Within the listing below, please copy exactly the lines between the line holding "rename_i c hc" and the line holding "refine .inr ⟨?_, ?_⟩", inclusive.

Data to use →
========================
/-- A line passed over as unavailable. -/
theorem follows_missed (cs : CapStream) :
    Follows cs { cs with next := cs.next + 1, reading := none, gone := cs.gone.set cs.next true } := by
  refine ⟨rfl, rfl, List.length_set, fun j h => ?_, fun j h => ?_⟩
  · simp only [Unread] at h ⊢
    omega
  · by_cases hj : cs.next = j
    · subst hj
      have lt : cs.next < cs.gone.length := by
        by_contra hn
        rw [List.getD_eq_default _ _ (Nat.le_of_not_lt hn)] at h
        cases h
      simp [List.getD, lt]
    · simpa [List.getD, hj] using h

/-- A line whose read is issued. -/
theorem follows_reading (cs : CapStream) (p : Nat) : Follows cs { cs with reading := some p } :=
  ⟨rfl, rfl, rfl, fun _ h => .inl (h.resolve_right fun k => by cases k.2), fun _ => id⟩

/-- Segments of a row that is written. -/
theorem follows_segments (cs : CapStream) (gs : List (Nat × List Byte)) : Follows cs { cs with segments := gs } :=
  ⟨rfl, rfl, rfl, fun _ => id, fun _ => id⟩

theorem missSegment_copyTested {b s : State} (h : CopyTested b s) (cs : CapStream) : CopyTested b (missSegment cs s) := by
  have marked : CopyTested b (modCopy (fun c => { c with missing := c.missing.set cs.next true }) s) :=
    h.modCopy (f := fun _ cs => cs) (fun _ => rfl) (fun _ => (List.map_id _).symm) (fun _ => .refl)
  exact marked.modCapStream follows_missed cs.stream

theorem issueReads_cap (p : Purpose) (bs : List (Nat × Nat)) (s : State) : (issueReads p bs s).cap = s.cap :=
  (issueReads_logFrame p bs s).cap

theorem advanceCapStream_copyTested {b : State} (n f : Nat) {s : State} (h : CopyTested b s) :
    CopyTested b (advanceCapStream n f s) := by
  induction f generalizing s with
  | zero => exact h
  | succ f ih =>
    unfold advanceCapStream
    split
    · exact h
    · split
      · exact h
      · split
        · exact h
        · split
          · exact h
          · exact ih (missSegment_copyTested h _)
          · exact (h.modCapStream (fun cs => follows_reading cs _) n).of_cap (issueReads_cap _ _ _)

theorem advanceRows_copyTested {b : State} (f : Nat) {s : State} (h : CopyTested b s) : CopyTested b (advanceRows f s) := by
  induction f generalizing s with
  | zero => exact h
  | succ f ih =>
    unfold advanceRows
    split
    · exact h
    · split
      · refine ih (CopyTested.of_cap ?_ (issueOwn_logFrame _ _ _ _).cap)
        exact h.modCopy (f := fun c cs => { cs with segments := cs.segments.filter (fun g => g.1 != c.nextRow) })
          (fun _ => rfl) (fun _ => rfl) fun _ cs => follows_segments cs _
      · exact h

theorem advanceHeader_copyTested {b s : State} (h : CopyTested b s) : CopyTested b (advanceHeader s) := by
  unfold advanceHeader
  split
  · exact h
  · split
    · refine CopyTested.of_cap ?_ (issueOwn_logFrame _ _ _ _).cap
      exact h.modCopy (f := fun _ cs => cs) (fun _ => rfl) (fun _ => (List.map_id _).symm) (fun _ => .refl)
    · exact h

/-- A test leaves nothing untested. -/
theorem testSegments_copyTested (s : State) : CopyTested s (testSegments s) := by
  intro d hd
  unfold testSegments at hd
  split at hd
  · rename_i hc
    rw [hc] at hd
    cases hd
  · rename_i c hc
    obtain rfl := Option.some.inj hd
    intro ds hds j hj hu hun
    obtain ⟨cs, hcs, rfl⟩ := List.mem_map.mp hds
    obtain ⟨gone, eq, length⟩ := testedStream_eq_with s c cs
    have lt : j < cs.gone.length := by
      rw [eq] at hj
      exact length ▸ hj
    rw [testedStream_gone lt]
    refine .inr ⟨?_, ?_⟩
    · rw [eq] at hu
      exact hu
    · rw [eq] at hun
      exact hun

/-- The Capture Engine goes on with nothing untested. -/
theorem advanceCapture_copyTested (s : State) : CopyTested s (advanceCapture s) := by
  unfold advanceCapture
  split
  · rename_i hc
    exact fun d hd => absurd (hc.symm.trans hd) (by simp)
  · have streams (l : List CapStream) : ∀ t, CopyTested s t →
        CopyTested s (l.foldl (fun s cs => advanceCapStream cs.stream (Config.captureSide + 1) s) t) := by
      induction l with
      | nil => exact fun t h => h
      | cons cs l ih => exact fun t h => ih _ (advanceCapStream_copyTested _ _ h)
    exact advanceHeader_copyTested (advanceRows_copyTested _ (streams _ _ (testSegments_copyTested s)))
========================
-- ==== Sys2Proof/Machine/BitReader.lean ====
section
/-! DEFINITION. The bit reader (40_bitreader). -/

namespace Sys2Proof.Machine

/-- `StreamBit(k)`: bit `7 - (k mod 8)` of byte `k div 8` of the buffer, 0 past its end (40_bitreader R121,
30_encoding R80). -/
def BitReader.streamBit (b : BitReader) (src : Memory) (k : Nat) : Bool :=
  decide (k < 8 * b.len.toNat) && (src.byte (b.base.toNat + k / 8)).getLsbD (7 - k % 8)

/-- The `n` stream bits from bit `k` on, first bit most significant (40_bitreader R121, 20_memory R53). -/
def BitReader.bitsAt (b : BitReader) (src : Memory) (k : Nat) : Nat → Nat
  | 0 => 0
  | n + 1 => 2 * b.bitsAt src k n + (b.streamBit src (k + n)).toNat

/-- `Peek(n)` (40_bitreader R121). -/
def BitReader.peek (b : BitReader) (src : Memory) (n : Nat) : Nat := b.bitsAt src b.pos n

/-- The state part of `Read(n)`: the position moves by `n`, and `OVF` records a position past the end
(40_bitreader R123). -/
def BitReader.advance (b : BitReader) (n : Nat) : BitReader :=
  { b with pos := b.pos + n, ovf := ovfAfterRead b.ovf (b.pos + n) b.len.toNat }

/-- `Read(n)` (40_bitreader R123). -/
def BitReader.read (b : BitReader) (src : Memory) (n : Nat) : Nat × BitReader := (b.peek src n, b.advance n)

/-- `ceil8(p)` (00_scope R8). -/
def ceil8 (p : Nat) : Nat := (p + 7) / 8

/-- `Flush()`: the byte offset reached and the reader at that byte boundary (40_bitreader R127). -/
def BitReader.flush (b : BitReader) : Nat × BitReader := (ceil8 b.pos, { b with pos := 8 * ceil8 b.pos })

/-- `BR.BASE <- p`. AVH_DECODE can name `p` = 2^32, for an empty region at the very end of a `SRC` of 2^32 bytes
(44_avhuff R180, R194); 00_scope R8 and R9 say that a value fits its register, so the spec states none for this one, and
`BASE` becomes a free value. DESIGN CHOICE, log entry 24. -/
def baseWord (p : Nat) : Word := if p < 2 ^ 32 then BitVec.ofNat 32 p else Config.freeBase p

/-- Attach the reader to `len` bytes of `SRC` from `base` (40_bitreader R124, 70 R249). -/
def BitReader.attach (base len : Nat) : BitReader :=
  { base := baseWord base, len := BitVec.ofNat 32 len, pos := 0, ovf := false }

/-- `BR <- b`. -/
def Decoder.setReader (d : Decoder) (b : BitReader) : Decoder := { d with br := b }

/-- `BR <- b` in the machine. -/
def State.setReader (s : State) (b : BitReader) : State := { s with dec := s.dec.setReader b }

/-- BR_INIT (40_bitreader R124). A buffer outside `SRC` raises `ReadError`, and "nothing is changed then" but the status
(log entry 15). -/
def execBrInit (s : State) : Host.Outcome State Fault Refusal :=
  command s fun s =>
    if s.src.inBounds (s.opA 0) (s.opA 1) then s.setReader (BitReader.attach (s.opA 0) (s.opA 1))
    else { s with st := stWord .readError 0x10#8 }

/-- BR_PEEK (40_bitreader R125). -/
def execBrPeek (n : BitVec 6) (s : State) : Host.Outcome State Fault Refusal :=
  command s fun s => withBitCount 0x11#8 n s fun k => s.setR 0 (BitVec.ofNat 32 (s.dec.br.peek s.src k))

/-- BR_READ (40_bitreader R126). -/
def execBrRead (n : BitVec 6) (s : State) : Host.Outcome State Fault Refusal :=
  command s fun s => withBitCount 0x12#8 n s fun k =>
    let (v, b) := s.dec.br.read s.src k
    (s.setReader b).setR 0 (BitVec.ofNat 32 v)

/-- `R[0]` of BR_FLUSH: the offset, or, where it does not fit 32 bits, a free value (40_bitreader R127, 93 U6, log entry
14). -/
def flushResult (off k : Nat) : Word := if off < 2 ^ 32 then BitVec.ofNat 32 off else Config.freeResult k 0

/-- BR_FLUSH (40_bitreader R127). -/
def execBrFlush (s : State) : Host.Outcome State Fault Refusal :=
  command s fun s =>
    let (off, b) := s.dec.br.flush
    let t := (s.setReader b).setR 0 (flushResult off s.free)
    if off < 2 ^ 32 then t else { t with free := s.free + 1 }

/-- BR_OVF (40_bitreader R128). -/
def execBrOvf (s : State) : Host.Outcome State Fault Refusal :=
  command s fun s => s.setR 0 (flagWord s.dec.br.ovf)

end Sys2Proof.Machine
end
========================
Response area →
  · rename_i c hc
    obtain rfl := Option.some.inj hd
    intro ds hds j hj hu hun
    obtain ⟨cs, hcs, rfl⟩ := List.mem_map.mp hds
    obtain ⟨gone, eq, length⟩ := testedStream_eq_with s c cs
    have lt : j < cs.gone.length := by
      rw [eq] at hj
      exact length ▸ hj
    rw [testedStream_gone lt]
    refine .inr ⟨?_, ?_⟩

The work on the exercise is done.